WORK ORDER:
Nothing but the lines below between the line holding "m).arbiter = s.arbiter" and the line holding "a st).report.nextSeq = s.report.nextSeq", inclusive, should appear in the answer, each set down exactly.

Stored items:
"""

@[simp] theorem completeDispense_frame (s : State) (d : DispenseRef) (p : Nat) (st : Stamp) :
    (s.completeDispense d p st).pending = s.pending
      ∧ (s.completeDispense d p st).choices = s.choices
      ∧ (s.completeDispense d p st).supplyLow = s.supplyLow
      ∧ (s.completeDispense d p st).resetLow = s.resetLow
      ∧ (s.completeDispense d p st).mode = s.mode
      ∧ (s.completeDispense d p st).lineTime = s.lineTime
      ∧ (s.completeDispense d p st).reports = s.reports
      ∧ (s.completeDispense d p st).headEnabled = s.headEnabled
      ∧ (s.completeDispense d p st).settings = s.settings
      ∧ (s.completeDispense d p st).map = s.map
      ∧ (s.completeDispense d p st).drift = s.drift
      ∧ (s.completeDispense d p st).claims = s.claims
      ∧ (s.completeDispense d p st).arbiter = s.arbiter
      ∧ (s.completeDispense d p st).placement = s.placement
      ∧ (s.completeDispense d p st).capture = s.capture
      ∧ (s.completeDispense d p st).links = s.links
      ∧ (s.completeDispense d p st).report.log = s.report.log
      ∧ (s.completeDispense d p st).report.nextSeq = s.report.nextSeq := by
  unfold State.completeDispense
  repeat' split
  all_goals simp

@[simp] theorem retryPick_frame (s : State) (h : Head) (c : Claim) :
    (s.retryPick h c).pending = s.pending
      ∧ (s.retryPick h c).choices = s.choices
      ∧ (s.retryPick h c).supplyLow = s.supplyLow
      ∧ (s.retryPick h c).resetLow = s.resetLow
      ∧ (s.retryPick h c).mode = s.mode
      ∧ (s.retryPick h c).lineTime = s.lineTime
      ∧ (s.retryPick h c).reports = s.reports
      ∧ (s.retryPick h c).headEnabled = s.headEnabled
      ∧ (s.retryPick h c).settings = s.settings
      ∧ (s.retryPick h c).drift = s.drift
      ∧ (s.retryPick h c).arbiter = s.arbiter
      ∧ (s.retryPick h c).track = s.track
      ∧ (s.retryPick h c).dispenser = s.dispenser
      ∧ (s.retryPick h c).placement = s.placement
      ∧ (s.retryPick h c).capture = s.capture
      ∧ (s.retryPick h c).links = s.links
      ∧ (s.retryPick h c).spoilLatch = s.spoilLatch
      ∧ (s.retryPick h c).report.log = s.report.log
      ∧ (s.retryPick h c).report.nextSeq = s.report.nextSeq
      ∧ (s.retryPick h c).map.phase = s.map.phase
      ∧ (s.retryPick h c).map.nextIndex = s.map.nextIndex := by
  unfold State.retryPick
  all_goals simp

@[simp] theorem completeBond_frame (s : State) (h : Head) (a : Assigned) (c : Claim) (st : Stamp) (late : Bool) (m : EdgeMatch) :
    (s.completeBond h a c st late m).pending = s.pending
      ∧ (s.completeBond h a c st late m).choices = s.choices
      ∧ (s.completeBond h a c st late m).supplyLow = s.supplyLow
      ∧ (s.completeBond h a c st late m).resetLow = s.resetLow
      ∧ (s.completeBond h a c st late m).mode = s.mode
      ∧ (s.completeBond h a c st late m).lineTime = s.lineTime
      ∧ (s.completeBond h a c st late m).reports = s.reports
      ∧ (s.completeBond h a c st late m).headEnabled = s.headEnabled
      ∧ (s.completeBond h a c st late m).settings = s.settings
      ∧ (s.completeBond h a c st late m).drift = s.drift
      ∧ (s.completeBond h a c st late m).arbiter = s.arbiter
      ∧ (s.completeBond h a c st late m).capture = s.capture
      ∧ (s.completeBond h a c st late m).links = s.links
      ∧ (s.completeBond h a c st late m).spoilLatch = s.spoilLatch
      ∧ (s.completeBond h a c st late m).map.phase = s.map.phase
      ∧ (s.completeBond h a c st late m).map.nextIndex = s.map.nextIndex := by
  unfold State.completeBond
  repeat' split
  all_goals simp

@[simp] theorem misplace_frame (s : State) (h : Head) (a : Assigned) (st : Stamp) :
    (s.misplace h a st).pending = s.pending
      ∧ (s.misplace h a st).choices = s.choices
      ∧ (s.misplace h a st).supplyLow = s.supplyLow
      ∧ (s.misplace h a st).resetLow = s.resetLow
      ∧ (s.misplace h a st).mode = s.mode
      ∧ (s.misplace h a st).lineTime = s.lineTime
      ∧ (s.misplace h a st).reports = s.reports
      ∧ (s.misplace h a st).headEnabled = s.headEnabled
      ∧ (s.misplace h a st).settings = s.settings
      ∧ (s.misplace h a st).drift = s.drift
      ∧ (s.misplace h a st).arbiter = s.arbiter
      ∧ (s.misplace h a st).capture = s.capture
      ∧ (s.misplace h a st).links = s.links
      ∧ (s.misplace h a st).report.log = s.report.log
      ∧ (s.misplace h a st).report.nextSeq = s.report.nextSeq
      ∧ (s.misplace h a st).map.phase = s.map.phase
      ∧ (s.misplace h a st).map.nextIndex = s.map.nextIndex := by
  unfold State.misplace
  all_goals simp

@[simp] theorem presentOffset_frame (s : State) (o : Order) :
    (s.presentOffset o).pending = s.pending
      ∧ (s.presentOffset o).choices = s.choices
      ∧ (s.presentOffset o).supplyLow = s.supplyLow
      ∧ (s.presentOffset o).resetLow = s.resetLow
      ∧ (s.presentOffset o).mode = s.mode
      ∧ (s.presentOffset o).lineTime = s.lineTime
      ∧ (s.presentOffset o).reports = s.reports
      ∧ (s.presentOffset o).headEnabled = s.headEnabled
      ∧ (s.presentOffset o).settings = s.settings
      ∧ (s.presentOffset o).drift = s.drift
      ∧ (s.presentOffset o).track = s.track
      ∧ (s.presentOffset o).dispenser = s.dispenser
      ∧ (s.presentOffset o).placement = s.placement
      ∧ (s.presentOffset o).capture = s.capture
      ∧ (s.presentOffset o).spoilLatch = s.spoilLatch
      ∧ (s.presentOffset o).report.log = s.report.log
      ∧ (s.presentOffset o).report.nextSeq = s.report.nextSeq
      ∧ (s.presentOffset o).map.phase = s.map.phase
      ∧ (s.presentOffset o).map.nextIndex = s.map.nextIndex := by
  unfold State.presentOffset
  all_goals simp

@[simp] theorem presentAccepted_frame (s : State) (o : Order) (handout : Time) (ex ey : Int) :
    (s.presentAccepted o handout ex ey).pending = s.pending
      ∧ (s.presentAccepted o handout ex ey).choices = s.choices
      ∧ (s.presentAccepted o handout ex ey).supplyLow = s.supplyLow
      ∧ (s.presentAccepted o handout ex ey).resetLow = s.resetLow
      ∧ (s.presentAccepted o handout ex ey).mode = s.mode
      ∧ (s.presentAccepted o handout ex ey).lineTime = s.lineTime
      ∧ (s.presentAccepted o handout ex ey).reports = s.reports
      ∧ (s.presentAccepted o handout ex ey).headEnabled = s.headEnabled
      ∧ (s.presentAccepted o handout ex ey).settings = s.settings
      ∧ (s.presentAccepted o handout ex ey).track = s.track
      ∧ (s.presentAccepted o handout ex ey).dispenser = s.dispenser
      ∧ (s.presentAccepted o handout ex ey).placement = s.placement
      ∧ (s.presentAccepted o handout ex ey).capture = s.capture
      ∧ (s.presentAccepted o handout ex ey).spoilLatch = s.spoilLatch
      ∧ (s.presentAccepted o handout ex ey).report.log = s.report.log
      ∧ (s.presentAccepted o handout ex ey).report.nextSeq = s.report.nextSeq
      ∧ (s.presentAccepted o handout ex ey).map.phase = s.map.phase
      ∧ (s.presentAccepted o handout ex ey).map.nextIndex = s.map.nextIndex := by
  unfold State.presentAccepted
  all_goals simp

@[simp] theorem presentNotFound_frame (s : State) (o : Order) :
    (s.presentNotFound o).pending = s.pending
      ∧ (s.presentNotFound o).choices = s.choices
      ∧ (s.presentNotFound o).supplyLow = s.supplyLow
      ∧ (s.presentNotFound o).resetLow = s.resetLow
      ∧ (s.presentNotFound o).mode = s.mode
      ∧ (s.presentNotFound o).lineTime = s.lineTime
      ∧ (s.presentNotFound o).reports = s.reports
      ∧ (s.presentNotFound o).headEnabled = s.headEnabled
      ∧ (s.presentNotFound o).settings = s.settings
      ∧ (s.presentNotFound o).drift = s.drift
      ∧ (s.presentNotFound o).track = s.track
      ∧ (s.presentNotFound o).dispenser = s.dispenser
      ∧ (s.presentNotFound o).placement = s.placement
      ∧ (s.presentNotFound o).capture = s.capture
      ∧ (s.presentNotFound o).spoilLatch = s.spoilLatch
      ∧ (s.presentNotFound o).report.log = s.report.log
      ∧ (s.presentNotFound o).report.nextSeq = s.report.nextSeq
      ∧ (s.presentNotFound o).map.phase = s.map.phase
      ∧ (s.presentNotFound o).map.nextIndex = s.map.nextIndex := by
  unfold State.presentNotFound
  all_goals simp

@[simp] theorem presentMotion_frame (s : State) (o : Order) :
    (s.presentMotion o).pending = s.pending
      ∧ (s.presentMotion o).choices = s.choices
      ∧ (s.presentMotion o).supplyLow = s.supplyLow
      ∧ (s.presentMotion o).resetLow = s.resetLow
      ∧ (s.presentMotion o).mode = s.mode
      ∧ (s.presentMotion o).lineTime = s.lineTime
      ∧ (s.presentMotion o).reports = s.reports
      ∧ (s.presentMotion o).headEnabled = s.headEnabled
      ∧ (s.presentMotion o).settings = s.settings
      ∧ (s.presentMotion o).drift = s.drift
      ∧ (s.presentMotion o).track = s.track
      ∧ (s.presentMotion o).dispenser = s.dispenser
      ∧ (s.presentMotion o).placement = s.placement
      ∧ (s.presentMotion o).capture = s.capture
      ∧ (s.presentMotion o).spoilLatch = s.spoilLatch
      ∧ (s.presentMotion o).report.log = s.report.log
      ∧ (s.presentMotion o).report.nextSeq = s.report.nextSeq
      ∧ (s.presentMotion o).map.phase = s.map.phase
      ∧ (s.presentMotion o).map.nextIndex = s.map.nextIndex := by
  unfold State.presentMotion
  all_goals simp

"""

FINISHED EXERCISE:
      ∧ (s.completeBond h a c st late m).arbiter = s.arbiter
      ∧ (s.completeBond h a c st late m).capture = s.capture
      ∧ (s.completeBond h a c st late m).links = s.links
      ∧ (s.completeBond h a c st late m).spoilLatch = s.spoilLatch
      ∧ (s.completeBond h a c st late m).map.phase = s.map.phase
      ∧ (s.completeBond h a c st late m).map.nextIndex = s.map.nextIndex := by
  unfold State.completeBond
  repeat' split
  all_goals simp

@[simp] theorem misplace_frame (s : State) (h : Head) (a : Assigned) (st : Stamp) :
    (s.misplace h a st).pending = s.pending
      ∧ (s.misplace h a st).choices = s.choices
      ∧ (s.misplace h a st).supplyLow = s.supplyLow
      ∧ (s.misplace h a st).resetLow = s.resetLow
      ∧ (s.misplace h a st).mode = s.mode
      ∧ (s.misplace h a st).lineTime = s.lineTime
      ∧ (s.misplace h a st).reports = s.reports
      ∧ (s.misplace h a st).headEnabled = s.headEnabled
      ∧ (s.misplace h a st).settings = s.settings
      ∧ (s.misplace h a st).drift = s.drift
      ∧ (s.misplace h a st).arbiter = s.arbiter
      ∧ (s.misplace h a st).capture = s.capture
      ∧ (s.misplace h a st).links = s.links
      ∧ (s.misplace h a st).report.log = s.report.log
      ∧ (s.misplace h a st).report.nextSeq = s.report.nextSeq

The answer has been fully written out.